-------- Records shown

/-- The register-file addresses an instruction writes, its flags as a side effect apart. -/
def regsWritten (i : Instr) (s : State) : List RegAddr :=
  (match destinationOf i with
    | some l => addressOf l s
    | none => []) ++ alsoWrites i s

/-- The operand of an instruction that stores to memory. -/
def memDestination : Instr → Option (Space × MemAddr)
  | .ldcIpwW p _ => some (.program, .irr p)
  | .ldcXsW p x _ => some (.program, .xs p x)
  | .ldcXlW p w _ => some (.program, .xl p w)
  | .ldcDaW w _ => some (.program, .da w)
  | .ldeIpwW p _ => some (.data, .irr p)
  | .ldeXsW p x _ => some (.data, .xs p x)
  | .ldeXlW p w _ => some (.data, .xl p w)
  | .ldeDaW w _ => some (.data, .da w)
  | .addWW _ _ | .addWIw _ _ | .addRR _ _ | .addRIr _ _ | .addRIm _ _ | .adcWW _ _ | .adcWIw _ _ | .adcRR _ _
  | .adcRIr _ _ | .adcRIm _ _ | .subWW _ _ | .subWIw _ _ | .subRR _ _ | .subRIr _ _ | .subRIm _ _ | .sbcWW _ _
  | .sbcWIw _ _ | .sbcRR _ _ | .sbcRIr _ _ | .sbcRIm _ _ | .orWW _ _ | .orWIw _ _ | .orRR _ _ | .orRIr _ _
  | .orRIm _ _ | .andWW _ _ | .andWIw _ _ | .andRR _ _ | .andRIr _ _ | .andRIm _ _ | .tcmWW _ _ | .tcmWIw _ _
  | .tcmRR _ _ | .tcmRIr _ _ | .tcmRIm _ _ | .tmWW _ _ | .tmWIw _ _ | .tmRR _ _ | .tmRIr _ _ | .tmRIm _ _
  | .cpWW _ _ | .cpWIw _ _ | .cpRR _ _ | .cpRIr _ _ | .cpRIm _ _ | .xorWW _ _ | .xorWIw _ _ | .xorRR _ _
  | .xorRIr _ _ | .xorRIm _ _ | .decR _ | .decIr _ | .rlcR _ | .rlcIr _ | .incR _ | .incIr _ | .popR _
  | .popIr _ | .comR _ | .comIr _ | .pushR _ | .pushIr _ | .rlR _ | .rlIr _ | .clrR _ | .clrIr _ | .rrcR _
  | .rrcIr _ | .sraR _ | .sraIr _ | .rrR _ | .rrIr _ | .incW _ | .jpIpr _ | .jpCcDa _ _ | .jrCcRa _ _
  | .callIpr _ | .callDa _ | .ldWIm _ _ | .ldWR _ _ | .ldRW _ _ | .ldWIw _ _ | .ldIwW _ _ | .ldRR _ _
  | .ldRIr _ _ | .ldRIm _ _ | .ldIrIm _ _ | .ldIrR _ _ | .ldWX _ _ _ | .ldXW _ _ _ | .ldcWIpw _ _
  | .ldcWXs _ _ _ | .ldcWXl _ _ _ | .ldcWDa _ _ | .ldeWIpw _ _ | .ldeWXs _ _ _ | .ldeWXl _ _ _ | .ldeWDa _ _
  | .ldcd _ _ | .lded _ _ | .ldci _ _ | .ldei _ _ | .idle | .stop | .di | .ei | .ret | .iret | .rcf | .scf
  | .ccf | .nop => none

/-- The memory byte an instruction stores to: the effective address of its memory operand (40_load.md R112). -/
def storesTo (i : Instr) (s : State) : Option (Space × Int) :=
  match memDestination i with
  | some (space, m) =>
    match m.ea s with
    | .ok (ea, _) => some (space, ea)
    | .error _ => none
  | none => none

----------------
-------- Records shown

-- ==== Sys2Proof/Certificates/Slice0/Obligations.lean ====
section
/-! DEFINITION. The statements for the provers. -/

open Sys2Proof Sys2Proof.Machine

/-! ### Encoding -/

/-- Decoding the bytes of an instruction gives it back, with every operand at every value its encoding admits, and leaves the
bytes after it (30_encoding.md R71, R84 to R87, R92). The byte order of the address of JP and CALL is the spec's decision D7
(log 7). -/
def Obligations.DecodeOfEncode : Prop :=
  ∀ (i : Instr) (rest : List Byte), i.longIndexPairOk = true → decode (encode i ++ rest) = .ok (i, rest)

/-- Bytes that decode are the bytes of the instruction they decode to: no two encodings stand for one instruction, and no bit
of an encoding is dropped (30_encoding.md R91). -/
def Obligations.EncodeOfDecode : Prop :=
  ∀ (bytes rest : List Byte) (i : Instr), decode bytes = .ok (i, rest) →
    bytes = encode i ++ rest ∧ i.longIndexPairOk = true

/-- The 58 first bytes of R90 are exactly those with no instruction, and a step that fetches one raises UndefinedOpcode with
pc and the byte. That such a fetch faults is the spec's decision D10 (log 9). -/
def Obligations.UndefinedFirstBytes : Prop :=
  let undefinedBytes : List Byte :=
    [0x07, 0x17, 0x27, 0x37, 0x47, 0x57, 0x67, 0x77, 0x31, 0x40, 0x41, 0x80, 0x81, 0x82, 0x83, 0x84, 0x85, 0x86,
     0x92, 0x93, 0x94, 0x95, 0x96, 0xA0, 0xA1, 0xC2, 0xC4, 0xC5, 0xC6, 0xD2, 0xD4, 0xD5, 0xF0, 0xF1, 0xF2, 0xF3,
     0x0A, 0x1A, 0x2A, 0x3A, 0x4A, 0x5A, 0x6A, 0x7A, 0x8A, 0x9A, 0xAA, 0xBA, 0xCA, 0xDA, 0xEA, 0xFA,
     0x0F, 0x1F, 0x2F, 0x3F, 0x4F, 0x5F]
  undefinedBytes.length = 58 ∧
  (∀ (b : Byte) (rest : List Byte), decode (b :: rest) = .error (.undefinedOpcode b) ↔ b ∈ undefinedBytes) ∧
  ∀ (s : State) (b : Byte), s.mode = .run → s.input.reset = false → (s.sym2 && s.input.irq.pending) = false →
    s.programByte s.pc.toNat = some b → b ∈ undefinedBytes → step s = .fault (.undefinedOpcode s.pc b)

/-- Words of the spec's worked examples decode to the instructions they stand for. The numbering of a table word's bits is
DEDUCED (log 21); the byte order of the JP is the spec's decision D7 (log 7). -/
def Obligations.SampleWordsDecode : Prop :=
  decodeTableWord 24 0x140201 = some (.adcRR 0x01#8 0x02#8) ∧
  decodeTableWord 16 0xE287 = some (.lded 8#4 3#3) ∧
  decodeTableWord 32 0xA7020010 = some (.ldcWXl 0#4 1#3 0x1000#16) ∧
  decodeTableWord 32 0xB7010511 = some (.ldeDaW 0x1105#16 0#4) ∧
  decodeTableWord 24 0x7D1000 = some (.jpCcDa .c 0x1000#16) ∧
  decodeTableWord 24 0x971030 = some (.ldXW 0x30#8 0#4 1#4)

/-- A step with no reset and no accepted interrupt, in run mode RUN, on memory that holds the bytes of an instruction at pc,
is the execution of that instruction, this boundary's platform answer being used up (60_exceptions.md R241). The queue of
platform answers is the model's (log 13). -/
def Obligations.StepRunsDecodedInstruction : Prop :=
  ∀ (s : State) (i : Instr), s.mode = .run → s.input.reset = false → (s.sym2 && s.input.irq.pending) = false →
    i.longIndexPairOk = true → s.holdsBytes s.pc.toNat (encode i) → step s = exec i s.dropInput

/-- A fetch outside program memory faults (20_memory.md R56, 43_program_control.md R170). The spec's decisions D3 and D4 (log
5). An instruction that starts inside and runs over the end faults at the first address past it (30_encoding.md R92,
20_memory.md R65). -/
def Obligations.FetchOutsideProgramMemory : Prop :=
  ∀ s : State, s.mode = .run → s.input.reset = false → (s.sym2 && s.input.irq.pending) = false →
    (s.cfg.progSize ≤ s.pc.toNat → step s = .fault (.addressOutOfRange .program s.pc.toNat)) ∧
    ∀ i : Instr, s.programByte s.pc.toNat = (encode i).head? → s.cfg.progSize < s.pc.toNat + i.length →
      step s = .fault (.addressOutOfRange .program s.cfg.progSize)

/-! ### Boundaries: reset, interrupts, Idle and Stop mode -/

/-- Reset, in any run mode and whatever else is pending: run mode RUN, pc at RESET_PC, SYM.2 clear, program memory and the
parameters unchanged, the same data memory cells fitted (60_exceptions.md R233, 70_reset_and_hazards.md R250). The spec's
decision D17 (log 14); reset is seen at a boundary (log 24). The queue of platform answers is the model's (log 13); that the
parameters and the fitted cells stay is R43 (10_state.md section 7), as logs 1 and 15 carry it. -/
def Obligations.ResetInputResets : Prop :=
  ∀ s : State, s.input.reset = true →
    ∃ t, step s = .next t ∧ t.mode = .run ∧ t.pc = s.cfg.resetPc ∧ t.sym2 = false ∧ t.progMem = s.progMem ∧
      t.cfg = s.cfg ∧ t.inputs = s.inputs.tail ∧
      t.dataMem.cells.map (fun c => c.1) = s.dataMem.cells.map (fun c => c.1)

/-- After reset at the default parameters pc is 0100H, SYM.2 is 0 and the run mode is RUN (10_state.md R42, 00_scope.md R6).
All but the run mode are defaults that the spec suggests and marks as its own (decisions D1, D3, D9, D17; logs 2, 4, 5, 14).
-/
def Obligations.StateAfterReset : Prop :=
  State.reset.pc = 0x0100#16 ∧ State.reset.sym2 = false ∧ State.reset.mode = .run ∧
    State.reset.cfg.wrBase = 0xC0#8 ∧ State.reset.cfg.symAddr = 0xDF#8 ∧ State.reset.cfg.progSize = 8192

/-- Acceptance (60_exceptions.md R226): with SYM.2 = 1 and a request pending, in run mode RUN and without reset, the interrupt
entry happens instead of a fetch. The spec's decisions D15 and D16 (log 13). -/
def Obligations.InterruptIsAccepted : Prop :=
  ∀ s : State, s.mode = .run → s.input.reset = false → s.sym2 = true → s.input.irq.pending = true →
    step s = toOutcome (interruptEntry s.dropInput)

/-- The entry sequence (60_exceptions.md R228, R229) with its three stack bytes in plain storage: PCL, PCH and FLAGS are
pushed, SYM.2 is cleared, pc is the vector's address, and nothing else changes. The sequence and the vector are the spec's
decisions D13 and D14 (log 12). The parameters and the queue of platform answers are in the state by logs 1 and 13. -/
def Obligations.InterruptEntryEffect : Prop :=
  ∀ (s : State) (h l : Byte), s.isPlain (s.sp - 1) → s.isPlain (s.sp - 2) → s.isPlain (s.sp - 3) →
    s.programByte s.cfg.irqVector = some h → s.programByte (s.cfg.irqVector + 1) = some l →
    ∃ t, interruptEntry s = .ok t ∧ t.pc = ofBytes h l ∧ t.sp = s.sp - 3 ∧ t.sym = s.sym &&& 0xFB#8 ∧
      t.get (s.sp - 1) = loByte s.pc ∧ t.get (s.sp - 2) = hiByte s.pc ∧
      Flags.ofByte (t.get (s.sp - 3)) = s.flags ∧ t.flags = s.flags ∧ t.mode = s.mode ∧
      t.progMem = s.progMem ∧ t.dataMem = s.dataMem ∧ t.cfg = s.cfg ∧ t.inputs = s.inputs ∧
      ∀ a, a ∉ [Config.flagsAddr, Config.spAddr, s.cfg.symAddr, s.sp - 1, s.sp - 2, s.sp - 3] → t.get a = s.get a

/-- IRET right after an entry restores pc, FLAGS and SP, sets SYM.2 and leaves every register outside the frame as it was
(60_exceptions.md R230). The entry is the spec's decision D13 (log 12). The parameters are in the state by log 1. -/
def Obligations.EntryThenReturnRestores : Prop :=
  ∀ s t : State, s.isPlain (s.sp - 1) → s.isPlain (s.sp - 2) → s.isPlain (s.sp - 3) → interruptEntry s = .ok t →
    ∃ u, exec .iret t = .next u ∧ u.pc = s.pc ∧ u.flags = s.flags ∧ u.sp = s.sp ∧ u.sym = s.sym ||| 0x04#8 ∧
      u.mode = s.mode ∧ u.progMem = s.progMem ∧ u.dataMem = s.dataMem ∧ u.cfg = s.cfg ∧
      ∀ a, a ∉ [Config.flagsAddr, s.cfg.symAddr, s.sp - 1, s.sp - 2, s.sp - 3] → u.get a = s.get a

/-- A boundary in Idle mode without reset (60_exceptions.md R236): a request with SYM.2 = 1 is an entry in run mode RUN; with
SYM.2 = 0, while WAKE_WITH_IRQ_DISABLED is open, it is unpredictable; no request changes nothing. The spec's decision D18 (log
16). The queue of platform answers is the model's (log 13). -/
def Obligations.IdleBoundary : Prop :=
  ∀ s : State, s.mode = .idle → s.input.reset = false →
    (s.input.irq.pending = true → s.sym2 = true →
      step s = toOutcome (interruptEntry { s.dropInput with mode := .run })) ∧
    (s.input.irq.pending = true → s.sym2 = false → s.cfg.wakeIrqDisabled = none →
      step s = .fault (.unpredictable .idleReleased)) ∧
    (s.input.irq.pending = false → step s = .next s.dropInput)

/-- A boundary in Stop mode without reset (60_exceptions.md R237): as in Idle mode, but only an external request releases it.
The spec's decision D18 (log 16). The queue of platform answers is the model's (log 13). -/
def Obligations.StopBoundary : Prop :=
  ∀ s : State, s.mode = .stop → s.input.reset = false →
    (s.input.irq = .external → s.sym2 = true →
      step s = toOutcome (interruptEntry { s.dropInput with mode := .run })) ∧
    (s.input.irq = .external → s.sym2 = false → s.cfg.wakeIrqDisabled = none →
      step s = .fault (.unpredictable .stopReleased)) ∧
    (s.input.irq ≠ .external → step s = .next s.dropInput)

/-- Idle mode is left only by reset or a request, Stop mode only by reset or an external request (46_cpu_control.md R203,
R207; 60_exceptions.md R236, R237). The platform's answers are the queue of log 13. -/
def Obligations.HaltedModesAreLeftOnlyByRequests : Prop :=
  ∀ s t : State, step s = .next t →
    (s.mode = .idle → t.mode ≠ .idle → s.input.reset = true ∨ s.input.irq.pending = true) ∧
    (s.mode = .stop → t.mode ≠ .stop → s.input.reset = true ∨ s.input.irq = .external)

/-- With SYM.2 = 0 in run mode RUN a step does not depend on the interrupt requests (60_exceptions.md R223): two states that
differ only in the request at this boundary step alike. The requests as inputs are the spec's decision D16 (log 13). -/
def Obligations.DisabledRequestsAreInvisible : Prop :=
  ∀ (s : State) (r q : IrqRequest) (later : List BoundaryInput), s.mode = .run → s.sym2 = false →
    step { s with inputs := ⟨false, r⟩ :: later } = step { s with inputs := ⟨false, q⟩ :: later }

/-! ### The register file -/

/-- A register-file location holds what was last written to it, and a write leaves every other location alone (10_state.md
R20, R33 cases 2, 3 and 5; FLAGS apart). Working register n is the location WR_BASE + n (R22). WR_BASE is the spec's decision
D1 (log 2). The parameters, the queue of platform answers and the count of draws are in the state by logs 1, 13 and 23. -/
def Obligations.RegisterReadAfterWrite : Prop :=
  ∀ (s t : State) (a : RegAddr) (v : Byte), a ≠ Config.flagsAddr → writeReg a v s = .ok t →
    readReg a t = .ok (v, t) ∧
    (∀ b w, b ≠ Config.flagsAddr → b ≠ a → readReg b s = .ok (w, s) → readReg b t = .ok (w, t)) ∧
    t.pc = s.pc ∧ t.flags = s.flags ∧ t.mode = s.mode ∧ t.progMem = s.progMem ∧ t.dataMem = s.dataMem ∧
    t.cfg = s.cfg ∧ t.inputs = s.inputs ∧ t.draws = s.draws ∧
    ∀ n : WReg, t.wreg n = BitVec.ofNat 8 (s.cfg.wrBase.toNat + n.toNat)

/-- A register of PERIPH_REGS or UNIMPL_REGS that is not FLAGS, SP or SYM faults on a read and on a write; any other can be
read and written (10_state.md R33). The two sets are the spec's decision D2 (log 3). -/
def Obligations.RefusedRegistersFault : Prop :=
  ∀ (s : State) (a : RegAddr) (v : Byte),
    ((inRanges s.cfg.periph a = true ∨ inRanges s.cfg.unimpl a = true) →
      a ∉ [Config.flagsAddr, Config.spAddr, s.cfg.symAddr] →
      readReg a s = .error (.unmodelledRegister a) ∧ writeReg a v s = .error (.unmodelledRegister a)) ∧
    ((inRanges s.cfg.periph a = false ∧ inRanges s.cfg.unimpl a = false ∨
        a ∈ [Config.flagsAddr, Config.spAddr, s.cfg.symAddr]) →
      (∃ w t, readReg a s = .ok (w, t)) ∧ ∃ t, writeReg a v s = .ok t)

----------------

## Task to complete
Copy the lines of the data above exactly as written, beginning with the line containing "i.longIndexPairOk = true → s.holdsBytes" and ending with the line containing "(s.cfg.progSize ≤ s.pc.toNat", and leave out all other lines.

## Solution to this exercise
    i.longIndexPairOk = true → s.holdsBytes s.pc.toNat (encode i) → step s = exec i s.dropInput

/-- A fetch outside program memory faults (20_memory.md R56, 43_program_control.md R170). The spec's decisions D3 and D4 (log
5). An instruction that starts inside and runs over the end faults at the first address past it (30_encoding.md R92,
20_memory.md R65). -/
def Obligations.FetchOutsideProgramMemory : Prop :=
  ∀ s : State, s.mode = .run → s.input.reset = false → (s.sym2 && s.input.irq.pending) = false →
    (s.cfg.progSize ≤ s.pc.toNat → step s = .fault (.addressOutOfRange .program s.pc.toNat)) ∧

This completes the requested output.